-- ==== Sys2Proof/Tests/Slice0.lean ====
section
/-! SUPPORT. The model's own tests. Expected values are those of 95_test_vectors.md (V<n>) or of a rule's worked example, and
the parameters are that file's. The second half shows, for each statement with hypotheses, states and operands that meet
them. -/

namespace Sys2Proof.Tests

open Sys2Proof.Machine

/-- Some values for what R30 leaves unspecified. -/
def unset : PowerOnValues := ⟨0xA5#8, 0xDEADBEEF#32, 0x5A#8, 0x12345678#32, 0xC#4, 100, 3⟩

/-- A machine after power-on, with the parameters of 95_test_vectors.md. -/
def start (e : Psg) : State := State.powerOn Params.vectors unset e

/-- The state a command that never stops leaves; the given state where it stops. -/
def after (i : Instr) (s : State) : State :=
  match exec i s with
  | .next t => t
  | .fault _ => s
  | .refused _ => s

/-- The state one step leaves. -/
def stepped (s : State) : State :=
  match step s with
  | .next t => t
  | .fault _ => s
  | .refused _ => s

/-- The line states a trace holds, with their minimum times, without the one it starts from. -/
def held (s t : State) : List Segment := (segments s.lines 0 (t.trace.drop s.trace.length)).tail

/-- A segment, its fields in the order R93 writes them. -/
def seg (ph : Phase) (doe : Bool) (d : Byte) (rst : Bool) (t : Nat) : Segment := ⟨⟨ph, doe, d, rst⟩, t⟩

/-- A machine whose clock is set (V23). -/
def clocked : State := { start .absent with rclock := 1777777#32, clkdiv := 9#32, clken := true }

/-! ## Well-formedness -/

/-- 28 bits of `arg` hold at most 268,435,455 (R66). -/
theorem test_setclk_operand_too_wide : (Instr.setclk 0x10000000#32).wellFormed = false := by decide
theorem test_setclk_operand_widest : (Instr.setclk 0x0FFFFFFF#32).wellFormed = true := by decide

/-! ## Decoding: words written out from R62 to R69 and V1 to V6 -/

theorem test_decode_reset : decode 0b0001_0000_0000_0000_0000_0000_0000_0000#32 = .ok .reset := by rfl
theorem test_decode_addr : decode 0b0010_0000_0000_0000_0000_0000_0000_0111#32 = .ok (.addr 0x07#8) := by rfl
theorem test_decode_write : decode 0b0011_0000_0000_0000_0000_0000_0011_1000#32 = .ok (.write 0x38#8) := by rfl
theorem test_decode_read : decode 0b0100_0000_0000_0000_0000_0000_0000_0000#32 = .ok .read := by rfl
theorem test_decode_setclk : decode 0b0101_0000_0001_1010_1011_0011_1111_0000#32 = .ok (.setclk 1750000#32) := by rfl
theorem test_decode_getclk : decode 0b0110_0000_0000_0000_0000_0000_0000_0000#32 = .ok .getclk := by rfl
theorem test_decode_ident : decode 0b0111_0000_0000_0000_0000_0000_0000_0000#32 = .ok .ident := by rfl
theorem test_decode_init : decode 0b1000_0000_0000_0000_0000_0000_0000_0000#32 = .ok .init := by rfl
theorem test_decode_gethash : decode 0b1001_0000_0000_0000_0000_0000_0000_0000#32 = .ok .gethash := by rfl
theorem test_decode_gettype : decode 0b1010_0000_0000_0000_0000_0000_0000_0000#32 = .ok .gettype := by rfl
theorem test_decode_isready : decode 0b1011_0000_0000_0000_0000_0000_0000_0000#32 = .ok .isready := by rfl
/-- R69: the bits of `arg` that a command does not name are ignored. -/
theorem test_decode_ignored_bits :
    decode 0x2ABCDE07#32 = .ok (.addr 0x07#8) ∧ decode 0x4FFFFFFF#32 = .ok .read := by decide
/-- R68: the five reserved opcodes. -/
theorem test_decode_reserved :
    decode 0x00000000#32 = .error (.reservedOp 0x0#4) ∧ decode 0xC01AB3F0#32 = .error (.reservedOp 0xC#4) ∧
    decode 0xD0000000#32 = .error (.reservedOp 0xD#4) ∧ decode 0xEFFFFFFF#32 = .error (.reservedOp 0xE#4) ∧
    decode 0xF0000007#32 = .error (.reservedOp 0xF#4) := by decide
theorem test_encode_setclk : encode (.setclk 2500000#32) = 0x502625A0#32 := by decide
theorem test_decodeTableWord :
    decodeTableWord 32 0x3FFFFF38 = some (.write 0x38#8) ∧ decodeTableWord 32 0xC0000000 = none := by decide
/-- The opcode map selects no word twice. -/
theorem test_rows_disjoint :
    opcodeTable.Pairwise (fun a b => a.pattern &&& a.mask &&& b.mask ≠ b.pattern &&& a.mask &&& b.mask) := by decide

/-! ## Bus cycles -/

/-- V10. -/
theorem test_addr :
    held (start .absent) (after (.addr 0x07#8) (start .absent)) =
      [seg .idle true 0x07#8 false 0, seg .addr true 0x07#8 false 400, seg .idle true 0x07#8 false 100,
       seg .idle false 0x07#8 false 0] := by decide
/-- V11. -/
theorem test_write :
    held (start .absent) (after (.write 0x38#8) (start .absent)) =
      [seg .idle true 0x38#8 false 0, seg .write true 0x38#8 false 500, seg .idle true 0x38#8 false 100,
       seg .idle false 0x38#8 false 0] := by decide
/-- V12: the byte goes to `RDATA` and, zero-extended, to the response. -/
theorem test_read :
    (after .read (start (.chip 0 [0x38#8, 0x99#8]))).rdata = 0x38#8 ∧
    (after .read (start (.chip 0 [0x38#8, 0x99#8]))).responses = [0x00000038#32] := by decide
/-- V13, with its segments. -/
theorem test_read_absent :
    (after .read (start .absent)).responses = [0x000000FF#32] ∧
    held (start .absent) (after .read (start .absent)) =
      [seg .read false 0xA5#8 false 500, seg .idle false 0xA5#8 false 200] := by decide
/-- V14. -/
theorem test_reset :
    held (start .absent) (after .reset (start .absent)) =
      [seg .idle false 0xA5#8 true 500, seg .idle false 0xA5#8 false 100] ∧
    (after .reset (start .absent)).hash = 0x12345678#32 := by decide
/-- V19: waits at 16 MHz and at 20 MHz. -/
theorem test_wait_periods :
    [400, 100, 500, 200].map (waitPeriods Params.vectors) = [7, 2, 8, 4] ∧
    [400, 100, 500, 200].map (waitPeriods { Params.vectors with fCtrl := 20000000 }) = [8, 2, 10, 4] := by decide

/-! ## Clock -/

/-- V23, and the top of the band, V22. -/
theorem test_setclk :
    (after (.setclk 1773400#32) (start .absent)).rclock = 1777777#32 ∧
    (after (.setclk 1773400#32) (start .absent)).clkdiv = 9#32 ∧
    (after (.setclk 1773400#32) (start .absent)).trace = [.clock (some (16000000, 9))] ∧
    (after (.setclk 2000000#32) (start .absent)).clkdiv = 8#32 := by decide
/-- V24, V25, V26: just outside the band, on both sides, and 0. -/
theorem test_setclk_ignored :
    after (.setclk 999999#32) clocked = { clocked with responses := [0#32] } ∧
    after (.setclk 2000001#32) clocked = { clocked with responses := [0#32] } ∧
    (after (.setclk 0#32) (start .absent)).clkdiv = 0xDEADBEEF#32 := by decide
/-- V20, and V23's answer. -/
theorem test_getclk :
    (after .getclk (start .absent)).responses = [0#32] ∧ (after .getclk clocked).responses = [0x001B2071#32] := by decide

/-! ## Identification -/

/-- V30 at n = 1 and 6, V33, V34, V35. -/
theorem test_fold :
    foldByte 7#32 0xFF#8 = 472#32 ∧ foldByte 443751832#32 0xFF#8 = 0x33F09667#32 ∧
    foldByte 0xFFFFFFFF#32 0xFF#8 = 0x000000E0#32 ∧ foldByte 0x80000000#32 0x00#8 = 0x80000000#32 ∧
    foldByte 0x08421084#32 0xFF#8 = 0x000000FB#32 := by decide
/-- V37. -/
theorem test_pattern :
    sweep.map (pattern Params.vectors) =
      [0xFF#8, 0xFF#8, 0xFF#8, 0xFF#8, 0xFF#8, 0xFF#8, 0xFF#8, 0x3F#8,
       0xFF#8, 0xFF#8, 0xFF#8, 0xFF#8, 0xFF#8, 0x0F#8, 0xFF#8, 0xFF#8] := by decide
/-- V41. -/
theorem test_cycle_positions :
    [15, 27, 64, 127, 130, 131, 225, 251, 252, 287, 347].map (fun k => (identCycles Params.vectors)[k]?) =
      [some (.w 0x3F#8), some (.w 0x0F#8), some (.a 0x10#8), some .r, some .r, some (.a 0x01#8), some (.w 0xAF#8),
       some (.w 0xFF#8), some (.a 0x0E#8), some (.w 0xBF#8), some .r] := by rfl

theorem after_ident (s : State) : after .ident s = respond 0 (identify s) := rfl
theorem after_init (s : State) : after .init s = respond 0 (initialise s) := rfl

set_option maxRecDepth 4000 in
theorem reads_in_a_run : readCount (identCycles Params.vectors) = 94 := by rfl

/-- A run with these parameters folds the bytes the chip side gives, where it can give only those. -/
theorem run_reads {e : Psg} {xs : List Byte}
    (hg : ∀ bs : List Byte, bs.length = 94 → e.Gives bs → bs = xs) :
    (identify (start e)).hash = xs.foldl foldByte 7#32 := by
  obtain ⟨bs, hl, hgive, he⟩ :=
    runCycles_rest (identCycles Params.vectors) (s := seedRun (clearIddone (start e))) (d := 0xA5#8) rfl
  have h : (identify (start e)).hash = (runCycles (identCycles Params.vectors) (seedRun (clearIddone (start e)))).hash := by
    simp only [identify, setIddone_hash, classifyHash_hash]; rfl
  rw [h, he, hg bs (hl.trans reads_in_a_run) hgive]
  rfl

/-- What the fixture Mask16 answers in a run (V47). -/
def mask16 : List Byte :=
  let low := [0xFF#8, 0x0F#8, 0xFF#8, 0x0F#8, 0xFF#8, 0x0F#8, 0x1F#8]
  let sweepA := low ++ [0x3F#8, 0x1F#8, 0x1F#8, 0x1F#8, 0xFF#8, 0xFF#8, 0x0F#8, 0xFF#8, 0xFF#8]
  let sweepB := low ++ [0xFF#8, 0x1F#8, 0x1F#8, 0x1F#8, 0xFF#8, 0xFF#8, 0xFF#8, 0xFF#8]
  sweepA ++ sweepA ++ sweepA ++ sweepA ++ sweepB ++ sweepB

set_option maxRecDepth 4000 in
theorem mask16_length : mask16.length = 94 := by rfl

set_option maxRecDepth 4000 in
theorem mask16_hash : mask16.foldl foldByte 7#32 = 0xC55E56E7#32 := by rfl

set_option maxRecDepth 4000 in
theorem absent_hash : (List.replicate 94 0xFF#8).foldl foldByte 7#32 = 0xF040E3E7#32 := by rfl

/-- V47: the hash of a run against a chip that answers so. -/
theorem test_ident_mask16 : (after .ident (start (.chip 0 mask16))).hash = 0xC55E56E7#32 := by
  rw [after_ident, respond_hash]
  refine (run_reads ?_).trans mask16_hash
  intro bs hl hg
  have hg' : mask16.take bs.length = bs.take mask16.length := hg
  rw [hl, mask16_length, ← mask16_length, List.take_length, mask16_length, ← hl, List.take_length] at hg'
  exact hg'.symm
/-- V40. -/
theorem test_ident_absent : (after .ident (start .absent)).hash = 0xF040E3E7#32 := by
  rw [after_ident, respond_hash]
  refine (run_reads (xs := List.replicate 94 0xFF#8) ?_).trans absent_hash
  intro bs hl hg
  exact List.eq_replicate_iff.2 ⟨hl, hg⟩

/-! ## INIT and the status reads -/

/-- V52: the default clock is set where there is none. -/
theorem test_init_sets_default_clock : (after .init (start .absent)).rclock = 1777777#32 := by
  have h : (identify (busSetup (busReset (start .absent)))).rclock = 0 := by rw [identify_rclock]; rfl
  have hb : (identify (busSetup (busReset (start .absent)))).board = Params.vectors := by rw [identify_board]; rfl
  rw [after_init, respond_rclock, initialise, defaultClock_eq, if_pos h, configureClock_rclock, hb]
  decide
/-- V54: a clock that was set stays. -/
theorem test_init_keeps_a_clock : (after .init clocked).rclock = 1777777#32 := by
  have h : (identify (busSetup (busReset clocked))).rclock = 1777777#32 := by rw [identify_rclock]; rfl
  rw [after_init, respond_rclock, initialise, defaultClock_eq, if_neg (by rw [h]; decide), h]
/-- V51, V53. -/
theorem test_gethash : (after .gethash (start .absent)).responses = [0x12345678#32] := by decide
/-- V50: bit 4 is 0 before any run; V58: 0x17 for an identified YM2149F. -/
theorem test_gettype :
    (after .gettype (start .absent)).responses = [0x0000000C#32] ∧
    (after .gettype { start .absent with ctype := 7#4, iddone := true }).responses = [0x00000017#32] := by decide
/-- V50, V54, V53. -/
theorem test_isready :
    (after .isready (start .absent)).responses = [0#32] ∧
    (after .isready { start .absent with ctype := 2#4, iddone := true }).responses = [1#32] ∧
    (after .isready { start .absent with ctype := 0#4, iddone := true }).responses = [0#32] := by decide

- - - -

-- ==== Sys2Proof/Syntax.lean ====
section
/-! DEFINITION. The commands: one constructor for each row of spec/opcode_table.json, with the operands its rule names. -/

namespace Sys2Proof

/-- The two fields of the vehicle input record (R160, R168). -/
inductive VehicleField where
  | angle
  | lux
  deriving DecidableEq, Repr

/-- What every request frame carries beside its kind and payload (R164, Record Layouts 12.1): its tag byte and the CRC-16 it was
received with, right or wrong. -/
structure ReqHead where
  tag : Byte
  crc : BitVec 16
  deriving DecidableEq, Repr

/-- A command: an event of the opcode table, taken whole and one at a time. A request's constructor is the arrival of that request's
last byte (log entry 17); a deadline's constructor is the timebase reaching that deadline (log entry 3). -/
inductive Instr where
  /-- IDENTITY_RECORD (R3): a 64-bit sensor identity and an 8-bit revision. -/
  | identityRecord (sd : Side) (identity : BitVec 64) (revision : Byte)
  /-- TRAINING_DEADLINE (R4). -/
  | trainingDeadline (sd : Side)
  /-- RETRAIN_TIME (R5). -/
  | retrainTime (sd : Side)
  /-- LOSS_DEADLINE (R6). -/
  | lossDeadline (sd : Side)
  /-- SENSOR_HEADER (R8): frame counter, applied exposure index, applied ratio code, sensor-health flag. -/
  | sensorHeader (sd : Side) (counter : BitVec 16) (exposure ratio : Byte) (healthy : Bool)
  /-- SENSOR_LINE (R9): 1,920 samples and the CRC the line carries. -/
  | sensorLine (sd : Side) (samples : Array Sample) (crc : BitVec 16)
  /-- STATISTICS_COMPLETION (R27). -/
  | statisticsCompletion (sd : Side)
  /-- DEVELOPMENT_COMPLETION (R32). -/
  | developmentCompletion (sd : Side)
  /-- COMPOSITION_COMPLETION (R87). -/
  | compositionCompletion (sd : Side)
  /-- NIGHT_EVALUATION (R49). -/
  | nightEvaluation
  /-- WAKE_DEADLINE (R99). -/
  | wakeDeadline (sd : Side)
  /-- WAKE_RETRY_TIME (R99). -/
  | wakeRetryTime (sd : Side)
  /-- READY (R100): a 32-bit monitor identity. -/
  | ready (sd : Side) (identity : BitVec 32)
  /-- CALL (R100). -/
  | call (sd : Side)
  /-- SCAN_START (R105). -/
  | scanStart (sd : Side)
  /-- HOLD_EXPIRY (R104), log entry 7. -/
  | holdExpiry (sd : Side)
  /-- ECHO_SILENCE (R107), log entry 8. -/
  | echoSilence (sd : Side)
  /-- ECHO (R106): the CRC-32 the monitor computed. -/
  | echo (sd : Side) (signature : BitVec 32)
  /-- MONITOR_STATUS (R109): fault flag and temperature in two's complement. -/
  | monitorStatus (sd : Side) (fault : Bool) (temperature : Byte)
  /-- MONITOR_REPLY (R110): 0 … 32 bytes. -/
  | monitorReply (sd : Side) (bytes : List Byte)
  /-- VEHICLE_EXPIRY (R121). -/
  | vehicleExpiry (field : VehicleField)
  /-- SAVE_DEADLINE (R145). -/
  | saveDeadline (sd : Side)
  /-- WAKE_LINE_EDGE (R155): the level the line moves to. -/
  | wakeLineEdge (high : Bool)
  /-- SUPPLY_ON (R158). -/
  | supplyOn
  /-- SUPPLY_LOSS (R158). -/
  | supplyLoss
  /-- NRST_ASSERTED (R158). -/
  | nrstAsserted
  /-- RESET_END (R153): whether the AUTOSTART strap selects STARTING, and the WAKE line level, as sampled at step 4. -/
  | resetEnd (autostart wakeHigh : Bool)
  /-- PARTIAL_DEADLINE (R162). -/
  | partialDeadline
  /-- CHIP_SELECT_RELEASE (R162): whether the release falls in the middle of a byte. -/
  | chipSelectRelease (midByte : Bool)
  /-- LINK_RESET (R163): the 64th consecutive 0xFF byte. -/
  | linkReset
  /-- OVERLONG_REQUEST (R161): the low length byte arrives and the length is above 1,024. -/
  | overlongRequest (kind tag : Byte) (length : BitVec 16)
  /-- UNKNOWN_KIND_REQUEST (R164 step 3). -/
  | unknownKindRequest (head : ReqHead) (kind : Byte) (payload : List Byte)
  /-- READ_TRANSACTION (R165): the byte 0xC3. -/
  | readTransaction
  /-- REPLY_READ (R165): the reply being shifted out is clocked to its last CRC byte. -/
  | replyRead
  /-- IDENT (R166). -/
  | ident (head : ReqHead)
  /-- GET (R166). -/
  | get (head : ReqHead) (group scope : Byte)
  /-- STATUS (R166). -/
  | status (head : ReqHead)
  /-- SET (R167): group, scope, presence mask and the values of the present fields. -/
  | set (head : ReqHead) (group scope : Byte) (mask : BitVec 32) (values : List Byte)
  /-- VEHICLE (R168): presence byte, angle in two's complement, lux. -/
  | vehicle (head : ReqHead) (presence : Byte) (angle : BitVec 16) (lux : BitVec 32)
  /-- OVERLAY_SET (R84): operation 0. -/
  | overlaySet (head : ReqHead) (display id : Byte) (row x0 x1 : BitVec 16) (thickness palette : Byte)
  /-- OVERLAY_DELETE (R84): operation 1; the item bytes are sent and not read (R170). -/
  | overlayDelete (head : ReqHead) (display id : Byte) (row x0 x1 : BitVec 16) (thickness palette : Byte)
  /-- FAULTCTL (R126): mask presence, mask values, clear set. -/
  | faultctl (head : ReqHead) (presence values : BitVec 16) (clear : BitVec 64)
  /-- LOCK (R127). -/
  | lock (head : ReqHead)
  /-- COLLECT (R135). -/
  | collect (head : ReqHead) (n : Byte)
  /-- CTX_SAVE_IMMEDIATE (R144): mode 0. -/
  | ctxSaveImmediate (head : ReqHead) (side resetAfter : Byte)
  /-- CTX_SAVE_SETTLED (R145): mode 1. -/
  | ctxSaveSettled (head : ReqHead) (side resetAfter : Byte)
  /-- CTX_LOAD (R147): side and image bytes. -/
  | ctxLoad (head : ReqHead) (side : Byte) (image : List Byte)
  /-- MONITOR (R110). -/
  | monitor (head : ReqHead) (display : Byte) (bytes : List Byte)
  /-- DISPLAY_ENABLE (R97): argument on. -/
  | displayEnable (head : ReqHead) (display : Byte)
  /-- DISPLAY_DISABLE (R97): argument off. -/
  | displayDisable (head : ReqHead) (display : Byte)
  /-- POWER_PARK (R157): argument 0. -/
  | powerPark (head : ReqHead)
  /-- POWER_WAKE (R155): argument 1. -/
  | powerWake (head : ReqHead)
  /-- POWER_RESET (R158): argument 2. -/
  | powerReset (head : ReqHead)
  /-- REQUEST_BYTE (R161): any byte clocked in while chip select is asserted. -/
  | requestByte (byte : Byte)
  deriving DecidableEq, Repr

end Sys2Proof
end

- - - -

**Task details**
Set down again, word for word, the stretch of records from the line with "-- ==== Sys2Proof/Tests/Slice0.lean" to the line with "def held (s", both of those lines included.

**Response for this exercise**
-- ==== Sys2Proof/Tests/Slice0.lean ====
section
/-! SUPPORT. The model's own tests. Expected values are those of 95_test_vectors.md (V<n>) or of a rule's worked example, and
the parameters are that file's. The second half shows, for each statement with hypotheses, states and operands that meet
them. -/

namespace Sys2Proof.Tests

open Sys2Proof.Machine

/-- Some values for what R30 leaves unspecified. -/
def unset : PowerOnValues := ⟨0xA5#8, 0xDEADBEEF#32, 0x5A#8, 0x12345678#32, 0xC#4, 100, 3⟩

/-- A machine after power-on, with the parameters of 95_test_vectors.md. -/
def start (e : Psg) : State := State.powerOn Params.vectors unset e

/-- The state a command that never stops leaves; the given state where it stops. -/
def after (i : Instr) (s : State) : State :=
  match exec i s with
  | .next t => t
  | .fault _ => s
  | .refused _ => s

/-- The state one step leaves. -/
def stepped (s : State) : State :=
  match step s with
  | .next t => t
  | .fault _ => s
  | .refused _ => s

/-- The line states a trace holds, with their minimum times, without the one it starts from. -/
def held (s t : State) : List Segment := (segments s.lines 0 (t.trace.drop s.trace.length)).tail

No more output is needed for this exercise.